— Exercise goal —
Restate verbatim the span of lines below between the line with "rw [if_neg h]" and the line with "r).entered = x.entered := rfl", including those two lines, and only that span.

[Records from a collection]
==============================
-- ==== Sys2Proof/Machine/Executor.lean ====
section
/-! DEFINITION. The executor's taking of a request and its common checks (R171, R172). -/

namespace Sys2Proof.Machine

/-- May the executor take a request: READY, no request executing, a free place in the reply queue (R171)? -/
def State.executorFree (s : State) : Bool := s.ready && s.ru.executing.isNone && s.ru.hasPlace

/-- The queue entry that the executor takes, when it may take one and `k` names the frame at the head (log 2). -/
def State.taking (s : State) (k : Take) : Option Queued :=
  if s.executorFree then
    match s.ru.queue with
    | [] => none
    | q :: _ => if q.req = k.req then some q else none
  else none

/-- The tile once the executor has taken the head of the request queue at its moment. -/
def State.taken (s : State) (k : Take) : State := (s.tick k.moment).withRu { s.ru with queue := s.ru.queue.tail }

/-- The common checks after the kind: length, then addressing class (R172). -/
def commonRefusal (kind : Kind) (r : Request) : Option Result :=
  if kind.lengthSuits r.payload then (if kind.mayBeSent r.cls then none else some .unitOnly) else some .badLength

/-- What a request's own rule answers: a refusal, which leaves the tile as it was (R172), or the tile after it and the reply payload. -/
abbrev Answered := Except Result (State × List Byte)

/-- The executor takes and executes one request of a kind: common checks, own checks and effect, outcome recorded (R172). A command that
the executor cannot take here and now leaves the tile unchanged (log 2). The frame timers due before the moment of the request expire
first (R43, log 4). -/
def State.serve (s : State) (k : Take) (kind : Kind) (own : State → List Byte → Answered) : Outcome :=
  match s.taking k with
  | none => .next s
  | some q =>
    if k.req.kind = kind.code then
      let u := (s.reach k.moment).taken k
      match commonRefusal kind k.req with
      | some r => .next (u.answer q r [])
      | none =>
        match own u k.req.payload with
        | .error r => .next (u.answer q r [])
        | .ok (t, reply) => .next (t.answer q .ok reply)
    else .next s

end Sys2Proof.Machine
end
==============================
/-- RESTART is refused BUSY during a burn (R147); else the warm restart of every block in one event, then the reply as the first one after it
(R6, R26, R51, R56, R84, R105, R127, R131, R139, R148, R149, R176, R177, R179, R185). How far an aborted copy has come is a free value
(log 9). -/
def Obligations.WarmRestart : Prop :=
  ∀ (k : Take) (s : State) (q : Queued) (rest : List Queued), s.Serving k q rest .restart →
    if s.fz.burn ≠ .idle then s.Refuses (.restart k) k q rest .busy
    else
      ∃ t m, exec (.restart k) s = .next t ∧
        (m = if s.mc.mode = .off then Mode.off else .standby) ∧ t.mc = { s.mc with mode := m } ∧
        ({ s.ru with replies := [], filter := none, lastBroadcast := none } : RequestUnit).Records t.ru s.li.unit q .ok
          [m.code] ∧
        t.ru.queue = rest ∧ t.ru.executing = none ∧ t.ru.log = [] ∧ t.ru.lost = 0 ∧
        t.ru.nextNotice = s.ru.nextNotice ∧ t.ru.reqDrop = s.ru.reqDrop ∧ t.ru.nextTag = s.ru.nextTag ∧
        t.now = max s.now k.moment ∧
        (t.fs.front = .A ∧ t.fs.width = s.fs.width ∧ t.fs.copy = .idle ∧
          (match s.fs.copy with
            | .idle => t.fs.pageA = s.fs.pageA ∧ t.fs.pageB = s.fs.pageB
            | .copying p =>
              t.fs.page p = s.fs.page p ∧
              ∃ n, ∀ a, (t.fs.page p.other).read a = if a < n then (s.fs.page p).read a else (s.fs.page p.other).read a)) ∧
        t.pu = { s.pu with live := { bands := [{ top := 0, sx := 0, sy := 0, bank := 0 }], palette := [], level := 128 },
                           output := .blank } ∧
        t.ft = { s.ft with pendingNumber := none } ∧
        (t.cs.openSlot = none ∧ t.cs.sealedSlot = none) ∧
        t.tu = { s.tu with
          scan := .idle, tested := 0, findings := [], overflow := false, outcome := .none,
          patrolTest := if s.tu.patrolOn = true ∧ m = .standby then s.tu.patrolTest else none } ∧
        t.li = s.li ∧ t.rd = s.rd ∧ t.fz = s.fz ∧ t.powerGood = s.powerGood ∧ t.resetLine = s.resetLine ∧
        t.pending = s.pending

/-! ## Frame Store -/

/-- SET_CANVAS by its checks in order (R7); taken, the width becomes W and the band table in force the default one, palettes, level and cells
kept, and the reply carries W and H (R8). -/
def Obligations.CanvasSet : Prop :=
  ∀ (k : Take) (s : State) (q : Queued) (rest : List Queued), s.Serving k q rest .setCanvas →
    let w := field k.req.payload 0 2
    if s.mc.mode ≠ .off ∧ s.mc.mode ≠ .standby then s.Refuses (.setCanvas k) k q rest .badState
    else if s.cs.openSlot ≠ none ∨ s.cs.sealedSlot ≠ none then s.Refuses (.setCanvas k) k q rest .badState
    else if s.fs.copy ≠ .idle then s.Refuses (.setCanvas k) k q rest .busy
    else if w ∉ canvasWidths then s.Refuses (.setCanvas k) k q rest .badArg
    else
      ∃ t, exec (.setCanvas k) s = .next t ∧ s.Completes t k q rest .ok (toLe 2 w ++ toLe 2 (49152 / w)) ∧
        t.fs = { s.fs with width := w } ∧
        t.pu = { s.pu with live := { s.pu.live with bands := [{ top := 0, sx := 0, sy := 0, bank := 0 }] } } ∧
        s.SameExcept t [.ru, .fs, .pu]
==============================
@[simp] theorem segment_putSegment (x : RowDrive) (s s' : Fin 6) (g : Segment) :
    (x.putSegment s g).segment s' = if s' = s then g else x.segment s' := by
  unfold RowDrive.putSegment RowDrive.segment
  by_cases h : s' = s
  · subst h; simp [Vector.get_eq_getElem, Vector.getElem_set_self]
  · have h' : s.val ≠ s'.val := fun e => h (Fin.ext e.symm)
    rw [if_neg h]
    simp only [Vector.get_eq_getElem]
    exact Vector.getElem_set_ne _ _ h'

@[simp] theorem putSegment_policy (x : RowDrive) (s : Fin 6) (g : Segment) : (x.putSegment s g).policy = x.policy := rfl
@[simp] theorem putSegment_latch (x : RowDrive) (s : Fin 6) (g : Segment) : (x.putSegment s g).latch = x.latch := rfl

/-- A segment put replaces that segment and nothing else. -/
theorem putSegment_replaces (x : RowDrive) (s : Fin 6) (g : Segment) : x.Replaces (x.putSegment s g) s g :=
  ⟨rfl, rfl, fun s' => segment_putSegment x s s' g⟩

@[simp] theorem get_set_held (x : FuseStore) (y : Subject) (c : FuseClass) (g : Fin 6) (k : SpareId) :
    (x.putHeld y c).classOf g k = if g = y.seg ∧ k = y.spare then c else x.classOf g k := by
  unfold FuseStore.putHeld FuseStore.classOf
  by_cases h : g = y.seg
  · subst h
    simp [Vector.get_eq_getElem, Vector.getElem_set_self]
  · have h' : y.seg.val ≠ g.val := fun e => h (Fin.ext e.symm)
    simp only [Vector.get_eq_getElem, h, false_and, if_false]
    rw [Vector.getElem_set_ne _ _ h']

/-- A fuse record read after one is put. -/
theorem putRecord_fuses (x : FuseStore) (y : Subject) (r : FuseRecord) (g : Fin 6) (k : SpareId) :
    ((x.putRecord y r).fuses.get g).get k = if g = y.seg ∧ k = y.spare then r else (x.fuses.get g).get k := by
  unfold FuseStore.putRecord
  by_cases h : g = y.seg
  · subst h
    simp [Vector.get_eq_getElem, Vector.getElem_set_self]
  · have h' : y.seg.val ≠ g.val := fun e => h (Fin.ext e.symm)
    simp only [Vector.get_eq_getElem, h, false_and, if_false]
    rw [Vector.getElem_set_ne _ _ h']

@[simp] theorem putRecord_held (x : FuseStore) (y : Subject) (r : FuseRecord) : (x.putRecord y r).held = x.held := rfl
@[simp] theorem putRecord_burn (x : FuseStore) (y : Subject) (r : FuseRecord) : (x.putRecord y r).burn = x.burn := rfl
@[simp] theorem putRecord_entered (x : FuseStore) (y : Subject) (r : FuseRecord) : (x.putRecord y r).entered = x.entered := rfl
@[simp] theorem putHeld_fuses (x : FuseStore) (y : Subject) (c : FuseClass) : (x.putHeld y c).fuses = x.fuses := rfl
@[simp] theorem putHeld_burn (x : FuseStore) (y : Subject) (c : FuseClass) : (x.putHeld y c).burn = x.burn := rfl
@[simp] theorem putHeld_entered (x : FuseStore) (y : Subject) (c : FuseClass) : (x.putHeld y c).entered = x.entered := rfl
==============================
— Finished exercise —
    rw [if_neg h]
    simp only [Vector.get_eq_getElem]
    exact Vector.getElem_set_ne _ _ h'

@[simp] theorem putSegment_policy (x : RowDrive) (s : Fin 6) (g : Segment) : (x.putSegment s g).policy = x.policy := rfl
@[simp] theorem putSegment_latch (x : RowDrive) (s : Fin 6) (g : Segment) : (x.putSegment s g).latch = x.latch := rfl

/-- A segment put replaces that segment and nothing else. -/
theorem putSegment_replaces (x : RowDrive) (s : Fin 6) (g : Segment) : x.Replaces (x.putSegment s g) s g :=
  ⟨rfl, rfl, fun s' => segment_putSegment x s s' g⟩

@[simp] theorem get_set_held (x : FuseStore) (y : Subject) (c : FuseClass) (g : Fin 6) (k : SpareId) :
    (x.putHeld y c).classOf g k = if g = y.seg ∧ k = y.spare then c else x.classOf g k := by
  unfold FuseStore.putHeld FuseStore.classOf
  by_cases h : g = y.seg
  · subst h
    simp [Vector.get_eq_getElem, Vector.getElem_set_self]
  · have h' : y.seg.val ≠ g.val := fun e => h (Fin.ext e.symm)
    simp only [Vector.get_eq_getElem, h, false_and, if_false]
    rw [Vector.getElem_set_ne _ _ h']

/-- A fuse record read after one is put. -/
theorem putRecord_fuses (x : FuseStore) (y : Subject) (r : FuseRecord) (g : Fin 6) (k : SpareId) :
    ((x.putRecord y r).fuses.get g).get k = if g = y.seg ∧ k = y.spare then r else (x.fuses.get g).get k := by
  unfold FuseStore.putRecord
  by_cases h : g = y.seg
  · subst h
    simp [Vector.get_eq_getElem, Vector.getElem_set_self]
  · have h' : y.seg.val ≠ g.val := fun e => h (Fin.ext e.symm)
    simp only [Vector.get_eq_getElem, h, false_and, if_false]
    rw [Vector.getElem_set_ne _ _ h']

@[simp] theorem putRecord_held (x : FuseStore) (y : Subject) (r : FuseRecord) : (x.putRecord y r).held = x.held := rfl
@[simp] theorem putRecord_burn (x : FuseStore) (y : Subject) (r : FuseRecord) : (x.putRecord y r).burn = x.burn := rfl
@[simp] theorem putRecord_entered (x : FuseStore) (y : Subject) (r : FuseRecord) : (x.putRecord y r).entered = x.entered := rfl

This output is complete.